The Phase 3 trial investigating fenebrutinib for relapsing multiple sclerosis (RMS) reached its primary completion on January 27, 2026. This milestone signifies the completion of data collection for the primary endpoint analysis in the study, which compares fenebrutinib to teriflunomide.
Background
The study addresses Relapsing Multiple Sclerosis (RMS), a chronic autoimmune disease affecting the central nervous system for which new therapeutic options are continually being evaluated.
Trial design
The study, identified as NCT04586010, is a Phase 3 trial titled "A Study to Evaluate the Efficacy and Safety of Fenebrutinib Compared With Teriflunomide in Relapsing Multiple Sclerosis (RMS)." It has an enrollment of 746 participants. The trial investigates fenebrutinib in individuals diagnosed with Relapsing Multiple Sclerosis.

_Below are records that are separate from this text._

theorem execResReleaseDone_kept (x0 : Fin 20) {x1 : State} (h1 : Kept q b x1) : OutKept q b (@execResReleaseDone x0 x1) := by
  unfold execResReleaseDone
  try dsimp only
  with_reducible repeat' first | assumption | apply free_kept | apply finish_kept | apply out_next | exact out_fault _ | split | intro _ | apply foldl_kept

theorem execResQuery_kept (x0 : Hdr) {x1 : State} (h1 : Kept q b x1) : OutKept q b (@execResQuery x0 x1) := by
  unfold execResQuery
  try dsimp only
  with_reducible repeat' first | assumption | apply command_kept | apply answer_kept | apply out_next | exact out_fault _ | split | intro _ | apply foldl_kept

theorem execGpioSet_kept (x0 : Hdr) (x1 : List Byte) {x2 : State} (h2 : Kept q b x2) : OutKept q b (@execGpioSet x0 x1 x2) := by
  unfold execGpioSet
  try dsimp only
  repeat' (first
    | with_reducible assumption
    | with_reducible apply command_kept
    | with_reducible apply answer_kept
    | with_reducible apply on_hal
    | with_reducible apply opt_some
    | with_reducible apply opt_none
    | with_reducible apply sub_app
    | with_reducible apply out_next
    | with_reducible apply out_fault
    | with_reducible apply out_refused
    | with_reducible apply foldl_kept
    | with_reducible apply foldl_kept1
    | with_reducible apply foldl_kept2
    | with_reducible apply foldl_kept21
    | with_reducible apply foldl_kept22
    | with_reducible exact HalOk.rfl
    | with_reducible exact HbmOk.rfl
    | with_reducible exact PwrOk.rfl
    | with_reducible exact HeatOk.rfl
    | with_reducible exact PkgOk.rfl
    | with_reducible exact StepOk.rfl
    | with_reducible exact FlashOk.rfl
    | with_reducible exact id
    | with_reducible refine HalOk.mk ?_ ?_ ?_ ?_
    | with_reducible refine HbmOk.mk ?_ ?_ ?_
    | with_reducible refine PwrOk.mk ?_ ?_
    | with_reducible refine HeatOk.mk ?_
    | with_reducible refine PkgOk.mk ?_ ?_
    | with_reducible refine StepOk.mk ?_
    | with_reducible refine FlashOk.mk ?_ ?_ ?_ ?_
    | exact id
    | with_reducible apply wf_upd
    | with_reducible apply wf_setList
    | with_reducible apply wf_copy
    | with_reducible apply wf_clear
    | decide
    | (simp only [setAt_length, List.length_map, List.length_zipIdx]; exact id)
    | split
    | intro _
    | dsimp only
    | with_reducible apply wf_foldl
    | with_reducible apply wf_set
    | simp only [kept_mk]
    | with_reducible refine set_mk ?_ ?_ ?_ ?_ ?_ ?_ ?_ ?_ ?_)

theorem execGpioGet_kept (x0 : Hdr) (x1 : BitVec 8) {x2 : State} (h2 : Kept q b x2) : OutKept q b (@execGpioGet x0 x1 x2) := by
  unfold execGpioGet
  try dsimp only
  with_reducible repeat' first | assumption | apply command_kept | apply answer_kept | apply out_next | exact out_fault _ | split | intro _ | apply foldl_kept
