theorem execUncorrectableCodeword_kept (x0 : PortIx) (x1 : Fin 4) {x2 : State} (h2 : Kept q b x2) : OutKept q b (@execUncorrectableCodeword x0 x1 x2) := by
  unfold execUncorrectableCodeword
  try dsimp only
  with_reducible repeat' first | assumption | apply onPort_kept | apply retrain_kept | apply out_next | exact out_fault _ | split

theorem execDirectModeAck_kept (x0 : PortIx) (x1 : Fin 4096) {x2 : State} (h2 : Kept q b x2) : OutKept q b (@execDirectModeAck x0 x1 x2) := by
  unfold execDirectModeAck
  try dsimp only
  with_reducible repeat' first | assumption | apply txDrain_kept | apply onPort_kept | apply out_next | exact out_fault _ | split

theorem execPfcPauseExpiry_kept (x0 : PortIx) (x1 : Fin 8) {x2 : State} (h2 : Kept q b x2) : OutKept q b (@execPfcPauseExpiry x0 x1 x2) := by
  unfold execPfcPauseExpiry
  with_reducible repeat' first | assumption | apply txDrain_kept | apply onPort_kept | apply out_next | exact out_fault _ | split

theorem execPtpIntervalTimer_kept (x0 : PortIx) (x1 : PtpTimer) {x2 : State} (h2 : Kept q b x2) : OutKept q b (@execPtpIntervalTimer x0 x1 x2) := by
  unfold execPtpIntervalTimer
  try dsimp only
  with_reducible repeat' first | assumption | apply sendPtp_kept | apply onPtp_kept | apply bmca_kept | apply out_next | exact out_fault _ | split

theorem execTraceRecordSent_kept {x0 : State} (h0 : Kept q b x0) : OutKept q b (@execTraceRecordSent x0) := by
  unfold execTraceRecordSent
  try dsimp only
  with_reducible repeat' first | assumption | apply send_kept | apply out_next | exact out_fault _ | split | intro _ | apply foldl_kept | simp only [kept_mk] | exact set_mk (by assumption) .rfl .rfl .rfl .rfl .rfl .rfl .rfl id | refine set_mk ?_ .rfl .rfl .rfl .rfl .rfl .rfl .rfl id

end Sys2Proof.Machine
end

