-- ==== Sys2Proof/Laws/State.lean ====
section
/-! SUPPORT. What each update of the state leaves as it was, field by field, and what it reads back. -/

namespace Sys2Proof.Machine

variable (s : State)
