theorem State.keepPage_pagesOnly {s : State} (h : s.hbm.flips = []) (p : Nat) : PagesOnly s (s.keepPage p) := by
  unfold State.keepPage
  extract_lets next u
  have h1 := State.onPage_pagesOnly h p fun e => { e with st := 2 }
  have h2 : PagesOnly (s.onPage p fun e => { e with st := 2 }) ((s.onPage p fun e => { e with st := 2 }).dropMove p) := ⟨rfl, h1.flips⟩
  have hu : PagesOnly s u := (h1.trans h2).trans ((State.tierDone_halterOnly ..).pagesOnly h2.flips)
  clear_value next u
  split
  · exact hu.trans ((State.tierDone_halterOnly ..).pagesOnly hu.flips)
  · exact hu

theorem State.page_keepPage (s : State) (p q : Nat) : (s.keepPage p).page q = (s.onPage p fun e => { e with st := 2 }).page q := by
  unfold State.keepPage
  extract_lets next u
  have hu : u.page q = (s.onPage p fun e => { e with st := 2 }).page q := State.page_tierDone ..
  clear_value next u
  split
  · exact (State.page_tierDone ..).trans hu
  · exact hu

/-- A page with its pin set or cleared: one that is being evicted stays where it is pinned. -/
def Page.pinned (pin : Bool) (e : Page) : Page := { e with pin := pin, st := if pin = true ∧ e.st = 4 then 2 else e.st }

/-- The state with the pin of page `p` set or cleared. -/
def State.pinPage (pin : Bool) (s : State) (p : BitVec 21) : State :=
  (if pin && (s.page p.toNat).st = 4 then s.keepPage p.toNat else s).onPage p.toNat fun e => { e with pin := pin }

theorem State.pinPage_pagesOnly (pin : Bool) {s : State} (h : s.hbm.flips = []) (p : BitVec 21) : PagesOnly s (s.pinPage pin p) := by
  unfold State.pinPage
  split
  · have h1 := State.keepPage_pagesOnly h p.toNat
    exact h1.trans (State.onPage_pagesOnly h1.flips ..)
  · exact State.onPage_pagesOnly h ..

theorem State.page_pinPage_self (pin : Bool) (s : State) (p : BitVec 21) :
    (s.pinPage pin p).page p.toNat = (s.page p.toNat).pinned pin := by
  unfold State.pinPage
  rw [State.page_onPage_self]
  split
  · next h =>
    have h : pin = true ∧ (s.page p.toNat).st = 4 := by simpa using h
    rw [State.page_keepPage, State.page_onPage_self, Page.pinned, if_pos h]
  · next h =>
    have h : ¬ (pin = true ∧ (s.page p.toNat).st = 4) := by simpa using h
    rw [Page.pinned, if_neg h]

theorem State.page_pinPage_ne (pin : Bool) (s : State) {p : BitVec 21} {q : Nat} (h : q ≠ p.toNat) : (s.pinPage pin p).page q = s.page q := by
  unfold State.pinPage
  rw [State.page_onPage_ne h]
  split
  · rw [State.page_keepPage, State.page_onPage_ne h]
  · rfl

theorem Page.pinned_pinned (pin : Bool) (e : Page) : (e.pinned pin).pinned pin = e.pinned pin := by
  by_cases h : pin = true ∧ e.st = 4
  · simp [Page.pinned, h]
  · simp only [Page.pinned, if_neg h]

/-- Pins change the named pages, each once however often it is named. -/
theorem State.page_foldl_pinPage (pin : Bool) (ps : List (BitVec 21)) (s : State) (q : Nat) :
    (ps.foldl (State.pinPage pin) s).page q = if ∃ p ∈ ps, q = p.toNat then (s.page q).pinned pin else s.page q := by
  induction ps generalizing s with
  | nil => exact (if_neg (by simp)).symm
  | cons p ps ih =>
    rw [List.foldl_cons, ih]
    by_cases hq : q = p.toNat
    · subst hq
      rw [State.page_pinPage_self, Page.pinned_pinned, ite_self, if_pos ⟨p, List.mem_cons_self, rfl⟩]
    · rw [State.page_pinPage_ne pin s hq]
      simp only [List.mem_cons, exists_eq_or_imp, hq, false_or]

theorem State.foldl_pinPage_pagesOnly (pin : Bool) (ps : List (BitVec 21)) {s : State} (h : s.hbm.flips = []) :
    PagesOnly s (ps.foldl (State.pinPage pin) s) := by
  induction ps generalizing s with
  | nil => exact .refl h
  | cons p ps ih =>
    have h1 := State.pinPage_pagesOnly pin h p
    exact h1.trans (ih h1.flips)

/-! ### The buddy's pages -/

/-- What a canonical table lists at a key is what it reads there. -/
theorem Tbl.get_of_mem {α : Type} [DecidableEq α] {d : α} {e : Nat × α} : ∀ {t : Tbl α} {lo : Nat}, Tbl.wfFrom d lo t = true → e ∈ t →
    lo ≤ e.1 ∧ Tbl.get d t e.1 = e.2
  | (k, v) :: t, lo, h, he => by
    simp only [Tbl.wfFrom, Bool.and_eq_true, decide_eq_true_eq] at h
    obtain ⟨⟨hlo, -⟩, ht⟩ := h
    rcases List.mem_cons.1 he with rfl | he
    · exact ⟨hlo, if_pos rfl⟩
    · obtain ⟨h1, h2⟩ := Tbl.get_of_mem ht he
      exact ⟨by omega, by rw [Tbl.get, if_neg (by omega), h2]⟩

/-- What does not read as the default is listed. -/
theorem Tbl.mem_of_get_ne {α : Type} {d : α} {i : Nat} : ∀ {t : Tbl α}, Tbl.get d t i ≠ d → (i, Tbl.get d t i) ∈ t
  | [], h => absurd rfl h
  | (k, v) :: t, h => by
    rw [Tbl.get] at h ⊢
    split at h
    · next hk =>
      rw [if_pos hk, hk]
      exact List.mem_cons_self
    · next hk =>
      rw [if_neg hk]
      exact List.mem_cons_of_mem _ (Tbl.mem_of_get_ne h)

/-- The state with the copies of the named pages at their new homes. -/
def State.rehome (s : State) (pages : List (BitVec 21 × BitVec 64 × BitVec 32)) : State :=
  pages.foldl (fun (s : State) x => s.onPage x.1.toNat fun e => { e with home := x.2.1.toNat, key := x.2.2.toNat }) s

theorem State.page_rehome_ne {q : Nat} {pages : List (BitVec 21 × BitVec 64 × BitVec 32)} (h : ∀ x ∈ pages, q ≠ x.1.toNat) (s : State) :
    (s.rehome pages).page q = s.page q := by
  induction pages generalizing s with
  | nil => rfl
  | cons x pages ih =>
    rw [State.rehome, List.foldl_cons, ← State.rehome, ih fun y hy => h y (List.mem_cons_of_mem _ hy),
      State.page_onPage_ne (h x List.mem_cons_self)]

theorem State.page_rehome_mem {x : BitVec 21 × BitVec 64 × BitVec 32} {pages : List (BitVec 21 × BitVec 64 × BitVec 32)}
    (hd : (pages.map fun x => x.1.toNat).Nodup) (hx : x ∈ pages) (s : State) :
    (s.rehome pages).page x.1.toNat = { s.page x.1.toNat with home := x.2.1.toNat, key := x.2.2.toNat } := by
  induction pages generalizing s with
  | nil => cases hx
  | cons y pages ih =>
    obtain ⟨hy, hd⟩ := List.nodup_cons.1 hd
    have hmem {z : BitVec 21 × BitVec 64 × BitVec 32} (hz : z ∈ pages) : z.1.toNat ∈ pages.map fun x => x.1.toNat :=
      List.mem_map_of_mem (f := fun x : BitVec 21 × BitVec 64 × BitVec 32 => x.1.toNat) hz
    rw [State.rehome, List.foldl_cons, ← State.rehome]
    rcases List.mem_cons.1 hx with rfl | hx
    · rw [State.page_rehome_ne fun z hz he => hy (by dsimp only; rw [he]; exact hmem hz), State.page_onPage_self]
    · have hne : x.1.toNat ≠ y.1.toNat := fun he => hy (by dsimp only; rw [← he]; exact hmem hx)
      rw [ih hd hx, State.page_onPage_ne hne]
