-- ==== Sys2Proof/Machine/State.lean ====
section
/-! DEFINITION. The complete state of one core and its ports (10_state.md R20 to R40), and its reset. -/

namespace Sys2Proof.Machine

/-- STATUS, 2 bits; every code has a name (10_state.md R30, 30_encoding.md R86). -/
inductive Status where
  | idle
  | busy
  | done
  | fault
deriving DecidableEq, Repr

/-- FAULT_CODE, 2 bits; every code has a name (60_exceptions.md R201). `malformedConstants` is never written at run time
(R204). -/
inductive FaultCode where
  | none
  | inputTooLarge
  | invariantViolation
  | malformedConstants
deriving DecidableEq, Repr

/-- The message memory: (offset, byte) pairs, offsets strictly rising, no entry equal to `Config.blankByte`, which an
unlisted offset reads as. -/
abbrev Memory := List Host.Cell

/-- The working variables, "eight separate u32 registers with no alias" (10_state.md R22). -/
structure Working where
  a : Option Word
  b : Option Word
  c : Option Word
  d : Option Word
  e : Option Word
  f : Option Word
  g : Option Word
  h : Option Word
deriving DecidableEq, Repr

/-- The operand and result wires of the function units, the model's own (DESIGN CHOICE, log entry 7): `x y z` the word operands
of a primitive, `n` its count, `result` what it evaluates to. The number of a primitive (format F) is "nowhere in state"
(30_encoding.md R80), no step issues one (R83) and no host event drives these wires. The core's own
micro-operations neither read nor write them. -/
structure FunctionUnit where
  x : Word
  y : Word
  z : Word
  n : Nat
  result : Option Word
deriving DecidableEq, Repr

/-- The state of one core, its ports and its message memory, named as 10_state.md R20 names them. `none` in a register is
the spec's own *no value* (00_scope.md R12). K and HINIT are fixed tables, "not state" (R8): they stand in Config. -/
structure State where
  /-- H[0..7], the running hash state (R21). -/
  H : Vector (Option Word) 8
  /-- a..h, the working variables (R22). -/
  wv : Working
  /-- W[0..63], the message schedule (R23). -/
  W : Vector (Option Word) 64
  /-- T[0..71], the padding tail (R24). -/
  T : Vector (Option Byte) 72
  /-- B[0..63], the current block (R25). -/
  B : Vector (Option Byte) 64
  /-- The message length in bytes (R26). -/
  LEN : Option U64
  /-- The message length in bits (R26). -/
  L : Option U64
  /-- The number of zero pad bits (R27). -/
  PADBITS : Option (BitVec 9)
  /-- The tail length in bytes (R27). -/
  TLEN : Option (BitVec 7)
  /-- The padded stream's length in bytes (R27). -/
  TOTAL : Option U64
  /-- The offset of the current window (R28). -/
  I : Option U64
  /-- The CMD event port (R29): the command presented and not yet taken, if any. -/
  CMD : Option (BitVec 2)
  /-- The MSG_LEN port (R29). -/
  MSG_LEN : U64
  /-- The STATUS port (R30). -/
  STATUS : Status
  /-- The FAULT_CODE port (R30). -/
  FAULT_CODE : FaultCode
  /-- The DIGEST port (R30). -/
  DIGEST : Option (Vector Byte 32)
  /-- `pc`: the next micro-operation's code (R31). -/
  OP : BitVec 4
  /-- `pc`: its index operand (R31). -/
  TCTR : BitVec 6
  /-- An ABORT waits for the block boundary (R32). -/
  ABORT_PENDING : Bool
  /-- The message memory (R35). -/
  MSG : Memory
  /-- The model's own: which free values a read of *no value* gives (DESIGN CHOICE, log entry 2). -/
  draw : Nat
  /-- The model's own: the function units' wires (log entry 7). -/
  fu : FunctionUnit
deriving DecidableEq, Repr

/-- How the machine stops. -/
inductive Fault where
  /-- A `pc` outside the table of 30_encoding.md R85 (OP 12..15, or an index outside its range): "a stuck state with no
  step, never as a no-op" (R88, D25). Raised by `step` on such a `pc` and by EXPAND's meaning on an index below 16.
  Safe: the model proves nothing of what follows. -/
  | reservedPc (op : BitVec 4) (t : BitVec 6)
  /-- The host writes a byte at an offset that is no `u64` (20_memory.md R51). Raised by the host event `fillMsg` alone.
  Safe. -/
  | offsetOutsideSpace
deriving DecidableEq, Repr

/-- What the model gives no meaning to. -/
inductive Refusal where
  /-- Raised by `exec` for an instruction not modelled yet; no arm does. Safe. -/
  | notModelled (mnemonic : String)
  /-- The host changes `MSG[0..LEN)` while the core is BUSY, which 70_reset_and_hazards.md R240 forbids and 93 U3 says to
  refuse. Raised by the host event `fillMsg` alone. Safe. -/
  | messageChanged
deriving DecidableEq, Repr

/-- No working variable holds a value. -/
def Working.empty : Working :=
  { a := none, b := none, c := none, d := none, e := none, f := none, g := none, h := none }

/-- The function units with zero operands and no result. DESIGN CHOICE (log entry 7): the wires are the
model's own. -/
def FunctionUnit.quiet : FunctionUnit := { x := 0, y := 0, z := 0, n := 0, result := none }

/-- The machine right after reset (10_state.md R38, 70_reset_and_hazards.md R230). MSG_LEN and MSG are the host's and reset
does not touch them: here the port is 0 and nothing is listed (DESIGN CHOICE, log entries 3, 4). -/
def State.reset : State where
  H := Vector.replicate 8 none
  wv := Working.empty
  W := Vector.replicate 64 none
  T := Vector.replicate 72 none
  B := Vector.replicate 64 none
  LEN := none
  L := none
  PADBITS := none
  TLEN := none
  TOTAL := none
  I := none
  CMD := none
  MSG_LEN := 0
  STATUS := .idle
  FAULT_CODE := .none
  DIGEST := none
  OP := 0
  TCTR := 0
  ABORT_PENDING := false
  MSG := []
  draw := 0
  fu := FunctionUnit.quiet

end Sys2Proof.Machine
end

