/-! ## One step -/

/-- A STEP RUNS THE DECODED OPERATION, with what the step adds around `exec`: a presented command is taken from the port once
(10_state.md R29); else a BUSY core runs the micro-operation of `pc`; otherwise it rests (44_control.md R164, R170). That a command
which waits comes before the next micro-operation is the model's choice (log entry 6). -/
def Obligations.StepRunsDecodedOperation : Prop :=
  ∀ s : State,
    (∀ c, s.CMD = some c → step s = exec (decodeC c) { s with CMD := none }) ∧
      (∀ i, Undisturbed s → s.STATUS = .busy → decodeU s.OP s.TCTR = .ok i → step s = exec i s) ∧
      (Undisturbed s → s.STATUS ≠ .busy → step s = .next s)

/-- A word of the operation table placed by `withFetchWord` is the operation the very next step runs; a word that names a
primitive has no place a step fetches from (30_encoding.md R80, R83), and placing it changes nothing. How a width selects a
format, and what placing is, are the model's choice (log entries 8, 15). -/
def Obligations.PlacedTableWordRunsNext : Prop :=
  ∀ (s : State) (nbits w : Nat) (i : Instr),
    decodeTableWord nbits w = some i →
      (i.format ≠ .f → step (s.withFetchWord nbits w) = exec i (s.withFetchWord nbits w).taken) ∧
        (i.format = .f → s.withFetchWord nbits w = s)

/-- 30_encoding.md R83, R80: a bit primitive is not issued as a step and never appears in `pc`: what a step fetches is never of
format F, no command and no pair of `pc` decodes to a primitive, and no event, a step of the core included, reads or writes the
function units' wires, the model's own (log entry 7), so that they keep their values along every trace. -/
def Obligations.PrimitivesAreNeverIssuedAsSteps : Prop :=
  ∀ (s : State) (c : BitVec 2) (op : BitVec 4) (x : BitVec 6),
    s.fetch.1 ≠ .f ∧ (decodeC c).format ≠ .f ∧ (∀ i, decodeU op x = .ok i → i.format ≠ .f) ∧
      ∀ (e : Event) (t : State), e.apply s = .next t → t.fu = s.fu

/-- Every well-formed operation answers a next state in every state, those in which a register it reads holds no value
included: there is no path on which a well-formed operation stops. EXPAND with an index below 16 is a reserved word and
stops by name: the fault `reservedPc` is the model's form of the stuck state of 30_encoding.md R88 (log entry 9). That the others
complete also in states no run reaches is the model's choice: where a register they read holds no value (log entry 1), where a
block operation's precondition fails (log entry 13) or it reads the message at or beyond LEN (log entry 5; 00_scope.md R12 leaves
that read undefined), and where PAD or NEXT has a number that does not fit its register (log entry 12). -/
def Obligations.WellFormedOperationAlwaysCompletes : Prop :=
  ∀ (i : Instr) (s : State),
    (i.wellFormed = true → ∃ t, exec i s = .next t) ∧
      (i.wellFormed = false → ∃ op t, exec i s = .fault (.reservedPc op t))

/-! ## Host commands -/

/-- 44_control.md R163: NONE (code 0) and the reserved code 3 change nothing, in any STATUS. -/
def Obligations.NoneAndReservedCommandChangeNothing : Prop :=
  decodeC 0 = .cmdNone ∧ decodeC 3 = .cmdReserved ∧
    ∀ s : State, exec .cmdNone s = .next s ∧ exec .cmdReserved s = .next s

/-- 44_control.md R161: START is ignored while BUSY; else InputTooLarge at 2^61 bytes or more; else it latches LEN, loads
H from HINIT, clears I, FAULT_CODE, DIGEST and ABORT_PENDING, and sets STATUS and `pc`; nothing else changes. -/
def Obligations.StartBeginsComputation : Prop :=
  ∀ s : State,
    (s.STATUS = .busy → exec .start s = .next s) ∧
      (s.STATUS ≠ .busy → 2 ^ 61 ≤ s.MSG_LEN.toNat →
        ∃ t, exec .start s = .next t ∧ FaultEntered .inputTooLarge s t) ∧
      (s.STATUS ≠ .busy → s.MSG_LEN.toNat < 2 ^ 61 →
        exec .start s =
          .next
            { s with
              FAULT_CODE := .none
              DIGEST := none
              ABORT_PENDING := false
              LEN := some s.MSG_LEN
              H :=
                #v[some 0x6a09e667, some 0xbb67ae85, some 0x3c6ef372, some 0xa54ff53a, some 0x510e527f,
                  some 0x9b05688c, some 0x1f83d9ab, some 0x5be0cd19]
              I := some 0
              STATUS := .busy
              OP := 1
              TCTR := 0 })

Participants are randomized 1:1 to receive either fenebrutinib or teriflunomide. The study's primary objective is to evaluate the efficacy and safety of fenebrutinib on disability progression and relapse rate.
What this means
The primary completion of the Phase 3 trial for fenebrutinib in Relapsing Multiple Sclerosis marks a significant step towards the potential availability of new data for this investigational treatment. Clinicians and researchers will await the disclosure of the trial's results to understand the efficacy and safety profile of fenebrutinib compared to teriflunomide in this patient population.
Source
The information regarding the primary completion of this trial was obtained from ClinicalTrials.gov, a public database of clinical studies. The update for study NCT04586010, titled "A Study to Evaluate the Efficacy and Safety of Fenebrutinib Compared With Teriflunomide in Relapsing Multiple Sclerosis (RMS)," was recorded on January 27, 2026, on clinicaltrials.gov.